▼

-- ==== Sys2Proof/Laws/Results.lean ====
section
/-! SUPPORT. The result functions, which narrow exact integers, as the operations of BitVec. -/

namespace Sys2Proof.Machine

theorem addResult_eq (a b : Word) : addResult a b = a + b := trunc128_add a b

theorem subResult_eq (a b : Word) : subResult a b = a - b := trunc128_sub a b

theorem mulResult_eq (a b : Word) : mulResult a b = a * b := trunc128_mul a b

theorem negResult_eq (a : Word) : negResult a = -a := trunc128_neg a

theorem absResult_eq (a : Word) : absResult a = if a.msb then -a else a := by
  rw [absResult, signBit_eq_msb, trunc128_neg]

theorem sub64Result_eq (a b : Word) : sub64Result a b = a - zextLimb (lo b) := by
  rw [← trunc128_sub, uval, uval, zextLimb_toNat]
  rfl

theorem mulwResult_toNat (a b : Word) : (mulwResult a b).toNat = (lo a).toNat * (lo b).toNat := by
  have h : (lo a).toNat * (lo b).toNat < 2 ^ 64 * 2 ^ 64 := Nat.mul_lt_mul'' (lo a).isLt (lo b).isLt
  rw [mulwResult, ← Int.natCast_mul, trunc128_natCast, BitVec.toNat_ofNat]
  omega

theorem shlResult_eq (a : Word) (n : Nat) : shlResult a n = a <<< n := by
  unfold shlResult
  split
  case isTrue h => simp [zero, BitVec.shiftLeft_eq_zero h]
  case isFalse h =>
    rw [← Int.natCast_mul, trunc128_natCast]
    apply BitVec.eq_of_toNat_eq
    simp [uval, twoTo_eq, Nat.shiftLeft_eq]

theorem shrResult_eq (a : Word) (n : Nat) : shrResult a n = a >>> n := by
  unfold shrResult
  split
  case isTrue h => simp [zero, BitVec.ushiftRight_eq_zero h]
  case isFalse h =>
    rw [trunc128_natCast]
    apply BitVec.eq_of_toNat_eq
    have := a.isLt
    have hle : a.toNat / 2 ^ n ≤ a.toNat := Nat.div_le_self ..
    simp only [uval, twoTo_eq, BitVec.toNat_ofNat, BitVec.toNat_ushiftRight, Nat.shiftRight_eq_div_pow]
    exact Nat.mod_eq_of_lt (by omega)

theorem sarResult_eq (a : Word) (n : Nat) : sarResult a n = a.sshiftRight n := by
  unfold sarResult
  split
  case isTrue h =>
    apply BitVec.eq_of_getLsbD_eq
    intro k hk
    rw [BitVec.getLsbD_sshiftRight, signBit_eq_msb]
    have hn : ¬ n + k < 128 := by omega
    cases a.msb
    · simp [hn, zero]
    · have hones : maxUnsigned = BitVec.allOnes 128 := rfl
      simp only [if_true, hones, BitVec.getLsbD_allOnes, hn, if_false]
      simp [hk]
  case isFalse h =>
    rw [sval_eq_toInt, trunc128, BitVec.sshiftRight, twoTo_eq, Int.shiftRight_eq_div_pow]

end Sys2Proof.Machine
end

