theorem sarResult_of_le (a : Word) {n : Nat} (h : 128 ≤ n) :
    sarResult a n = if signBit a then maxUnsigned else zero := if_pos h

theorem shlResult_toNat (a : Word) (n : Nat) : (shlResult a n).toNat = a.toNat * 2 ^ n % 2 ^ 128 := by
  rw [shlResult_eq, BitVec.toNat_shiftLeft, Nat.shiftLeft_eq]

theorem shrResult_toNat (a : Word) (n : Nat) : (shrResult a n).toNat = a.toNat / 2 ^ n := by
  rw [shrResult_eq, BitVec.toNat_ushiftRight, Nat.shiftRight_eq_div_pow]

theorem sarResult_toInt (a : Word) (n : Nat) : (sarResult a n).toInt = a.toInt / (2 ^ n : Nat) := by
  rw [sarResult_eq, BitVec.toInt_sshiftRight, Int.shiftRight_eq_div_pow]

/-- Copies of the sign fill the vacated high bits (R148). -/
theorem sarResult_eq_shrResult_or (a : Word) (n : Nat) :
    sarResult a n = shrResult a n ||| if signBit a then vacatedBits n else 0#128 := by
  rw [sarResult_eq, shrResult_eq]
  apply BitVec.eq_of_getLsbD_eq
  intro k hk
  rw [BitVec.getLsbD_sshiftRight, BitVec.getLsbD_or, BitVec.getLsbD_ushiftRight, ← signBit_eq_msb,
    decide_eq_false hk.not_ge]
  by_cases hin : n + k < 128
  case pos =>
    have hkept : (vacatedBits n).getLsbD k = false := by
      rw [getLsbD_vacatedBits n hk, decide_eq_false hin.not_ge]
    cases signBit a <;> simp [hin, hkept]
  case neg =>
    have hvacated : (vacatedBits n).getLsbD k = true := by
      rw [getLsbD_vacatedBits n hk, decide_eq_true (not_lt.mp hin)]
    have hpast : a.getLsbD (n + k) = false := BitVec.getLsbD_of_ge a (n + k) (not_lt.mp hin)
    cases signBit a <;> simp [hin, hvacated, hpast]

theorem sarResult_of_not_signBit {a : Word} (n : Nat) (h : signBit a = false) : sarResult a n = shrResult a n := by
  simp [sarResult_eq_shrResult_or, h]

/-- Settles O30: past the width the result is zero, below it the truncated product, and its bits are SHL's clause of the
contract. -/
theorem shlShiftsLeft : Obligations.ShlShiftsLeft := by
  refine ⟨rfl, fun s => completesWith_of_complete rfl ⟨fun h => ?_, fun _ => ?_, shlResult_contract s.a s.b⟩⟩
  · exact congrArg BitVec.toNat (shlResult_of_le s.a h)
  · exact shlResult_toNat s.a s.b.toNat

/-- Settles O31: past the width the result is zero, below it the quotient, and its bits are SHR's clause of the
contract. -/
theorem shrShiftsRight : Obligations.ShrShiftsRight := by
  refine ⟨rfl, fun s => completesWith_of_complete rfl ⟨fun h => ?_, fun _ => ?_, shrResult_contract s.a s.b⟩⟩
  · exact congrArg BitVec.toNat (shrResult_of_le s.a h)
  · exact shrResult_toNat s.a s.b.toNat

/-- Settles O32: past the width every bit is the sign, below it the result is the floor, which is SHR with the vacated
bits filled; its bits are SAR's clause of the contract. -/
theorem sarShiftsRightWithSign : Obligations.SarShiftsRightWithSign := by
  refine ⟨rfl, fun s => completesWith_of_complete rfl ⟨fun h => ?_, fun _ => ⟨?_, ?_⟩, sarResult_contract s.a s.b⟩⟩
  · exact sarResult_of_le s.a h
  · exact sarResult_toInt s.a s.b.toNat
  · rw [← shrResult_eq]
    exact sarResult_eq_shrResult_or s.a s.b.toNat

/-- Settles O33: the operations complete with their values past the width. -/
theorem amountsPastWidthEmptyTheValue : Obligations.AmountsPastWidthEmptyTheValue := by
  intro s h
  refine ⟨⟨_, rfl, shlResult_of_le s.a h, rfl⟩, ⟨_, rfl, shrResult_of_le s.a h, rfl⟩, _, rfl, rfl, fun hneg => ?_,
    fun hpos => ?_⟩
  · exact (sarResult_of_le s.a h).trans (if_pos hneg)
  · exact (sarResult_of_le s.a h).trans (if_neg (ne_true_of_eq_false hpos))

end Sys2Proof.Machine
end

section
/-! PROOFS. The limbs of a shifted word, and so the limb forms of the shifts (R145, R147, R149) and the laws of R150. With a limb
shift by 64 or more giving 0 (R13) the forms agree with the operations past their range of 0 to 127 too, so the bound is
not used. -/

▲

Print every record above exactly as it stands.

-- ==== Sys2Proof/Laws/Results.lean ====
section
/-! SUPPORT. The result functions, which narrow exact integers, as the operations of BitVec. -/

namespace Sys2Proof.Machine

theorem addResult_eq (a b : Word) : addResult a b = a + b := trunc128_add a b

theorem subResult_eq (a b : Word) : subResult a b = a - b := trunc128_sub a b

theorem mulResult_eq (a b : Word) : mulResult a b = a * b := trunc128_mul a b

theorem negResult_eq (a : Word) : negResult a = -a := trunc128_neg a

theorem absResult_eq (a : Word) : absResult a = if a.msb then -a else a := by
  rw [absResult, signBit_eq_msb, trunc128_neg]

theorem sub64Result_eq (a b : Word) : sub64Result a b = a - zextLimb (lo b) := by
  rw [← trunc128_sub, uval, uval, zextLimb_toNat]
  rfl

theorem mulwResult_toNat (a b : Word) : (mulwResult a b).toNat = (lo a).toNat * (lo b).toNat := by
  have h : (lo a).toNat * (lo b).toNat < 2 ^ 64 * 2 ^ 64 := Nat.mul_lt_mul'' (lo a).isLt (lo b).isLt
  rw [mulwResult, ← Int.natCast_mul, trunc128_natCast, BitVec.toNat_ofNat]
  omega

theorem shlResult_eq (a : Word) (n : Nat) : shlResult a n = a <<< n := by
  unfold shlResult
  split
  case isTrue h => simp [zero, BitVec.shiftLeft_eq_zero h]
  case isFalse h =>
    rw [← Int.natCast_mul, trunc128_natCast]
    apply BitVec.eq_of_toNat_eq
    simp [uval, twoTo_eq, Nat.shiftLeft_eq]

theorem shrResult_eq (a : Word) (n : Nat) : shrResult a n = a >>> n := by
  unfold shrResult
  split
  case isTrue h => simp [zero, BitVec.ushiftRight_eq_zero h]
  case isFalse h =>
    rw [trunc128_natCast]
    apply BitVec.eq_of_toNat_eq
    have := a.isLt
    have hle : a.toNat / 2 ^ n ≤ a.toNat := Nat.div_le_self ..
    simp only [uval, twoTo_eq, BitVec.toNat_ofNat, BitVec.toNat_ushiftRight, Nat.shiftRight_eq_div_pow]
    exact Nat.mod_eq_of_lt (by omega)

theorem sarResult_eq (a : Word) (n : Nat) : sarResult a n = a.sshiftRight n := by
  unfold sarResult
  split
  case isTrue h =>
    apply BitVec.eq_of_getLsbD_eq
    intro k hk
    rw [BitVec.getLsbD_sshiftRight, signBit_eq_msb]
    have hn : ¬ n + k < 128 := by omega
    cases a.msb
    · simp [hn, zero]
    · have hones : maxUnsigned = BitVec.allOnes 128 := rfl
      simp only [if_true, hones, BitVec.getLsbD_allOnes, hn, if_false]
      simp [hk]
  case isFalse h =>
    rw [sval_eq_toInt, trunc128, BitVec.sshiftRight, twoTo_eq, Int.shiftRight_eq_div_pow]

end Sys2Proof.Machine
end

theorem sarResult_of_le (a : Word) {n : Nat} (h : 128 ≤ n) :
    sarResult a n = if signBit a then maxUnsigned else zero := if_pos h

theorem shlResult_toNat (a : Word) (n : Nat) : (shlResult a n).toNat = a.toNat * 2 ^ n % 2 ^ 128 := by
  rw [shlResult_eq, BitVec.toNat_shiftLeft, Nat.shiftLeft_eq]

theorem shrResult_toNat (a : Word) (n : Nat) : (shrResult a n).toNat = a.toNat / 2 ^ n := by
  rw [shrResult_eq, BitVec.toNat_ushiftRight, Nat.shiftRight_eq_div_pow]

theorem sarResult_toInt (a : Word) (n : Nat) : (sarResult a n).toInt = a.toInt / (2 ^ n : Nat) := by
  rw [sarResult_eq, BitVec.toInt_sshiftRight, Int.shiftRight_eq_div_pow]

/-- Copies of the sign fill the vacated high bits (R148). -/
theorem sarResult_eq_shrResult_or (a : Word) (n : Nat) :
    sarResult a n = shrResult a n ||| if signBit a then vacatedBits n else 0#128 := by
  rw [sarResult_eq, shrResult_eq]
  apply BitVec.eq_of_getLsbD_eq
  intro k hk
  rw [BitVec.getLsbD_sshiftRight, BitVec.getLsbD_or, BitVec.getLsbD_ushiftRight, ← signBit_eq_msb,
    decide_eq_false hk.not_ge]
  by_cases hin : n + k < 128
  case pos =>
    have hkept : (vacatedBits n).getLsbD k = false := by
      rw [getLsbD_vacatedBits n hk, decide_eq_false hin.not_ge]
    cases signBit a <;> simp [hin, hkept]
  case neg =>
    have hvacated : (vacatedBits n).getLsbD k = true := by
      rw [getLsbD_vacatedBits n hk, decide_eq_true (not_lt.mp hin)]
    have hpast : a.getLsbD (n + k) = false := BitVec.getLsbD_of_ge a (n + k) (not_lt.mp hin)
    cases signBit a <;> simp [hin, hvacated, hpast]

theorem sarResult_of_not_signBit {a : Word} (n : Nat) (h : signBit a = false) : sarResult a n = shrResult a n := by
  simp [sarResult_eq_shrResult_or, h]

/-- Settles O30: past the width the result is zero, below it the truncated product, and its bits are SHL's clause of the
contract. -/
theorem shlShiftsLeft : Obligations.ShlShiftsLeft := by
  refine ⟨rfl, fun s => completesWith_of_complete rfl ⟨fun h => ?_, fun _ => ?_, shlResult_contract s.a s.b⟩⟩
  · exact congrArg BitVec.toNat (shlResult_of_le s.a h)
  · exact shlResult_toNat s.a s.b.toNat

/-- Settles O31: past the width the result is zero, below it the quotient, and its bits are SHR's clause of the
contract. -/
theorem shrShiftsRight : Obligations.ShrShiftsRight := by
  refine ⟨rfl, fun s => completesWith_of_complete rfl ⟨fun h => ?_, fun _ => ?_, shrResult_contract s.a s.b⟩⟩
  · exact congrArg BitVec.toNat (shrResult_of_le s.a h)
  · exact shrResult_toNat s.a s.b.toNat

/-- Settles O32: past the width every bit is the sign, below it the result is the floor, which is SHR with the vacated
bits filled; its bits are SAR's clause of the contract. -/
theorem sarShiftsRightWithSign : Obligations.SarShiftsRightWithSign := by
  refine ⟨rfl, fun s => completesWith_of_complete rfl ⟨fun h => ?_, fun _ => ⟨?_, ?_⟩, sarResult_contract s.a s.b⟩⟩
  · exact sarResult_of_le s.a h
  · exact sarResult_toInt s.a s.b.toNat
  · rw [← shrResult_eq]
    exact sarResult_eq_shrResult_or s.a s.b.toNat

/-- Settles O33: the operations complete with their values past the width. -/
theorem amountsPastWidthEmptyTheValue : Obligations.AmountsPastWidthEmptyTheValue := by
  intro s h
  refine ⟨⟨_, rfl, shlResult_of_le s.a h, rfl⟩, ⟨_, rfl, shrResult_of_le s.a h, rfl⟩, _, rfl, rfl, fun hneg => ?_,
    fun hpos => ?_⟩
  · exact (sarResult_of_le s.a h).trans (if_pos hneg)
  · exact (sarResult_of_le s.a h).trans (if_neg (ne_true_of_eq_false hpos))

end Sys2Proof.Machine
end

section
/-! PROOFS. The limbs of a shifted word, and so the limb forms of the shifts (R145, R147, R149) and the laws of R150. With a limb
shift by 64 or more giving 0 (R13) the forms agree with the operations past their range of 0 to 127 too, so the bound is
not used. -/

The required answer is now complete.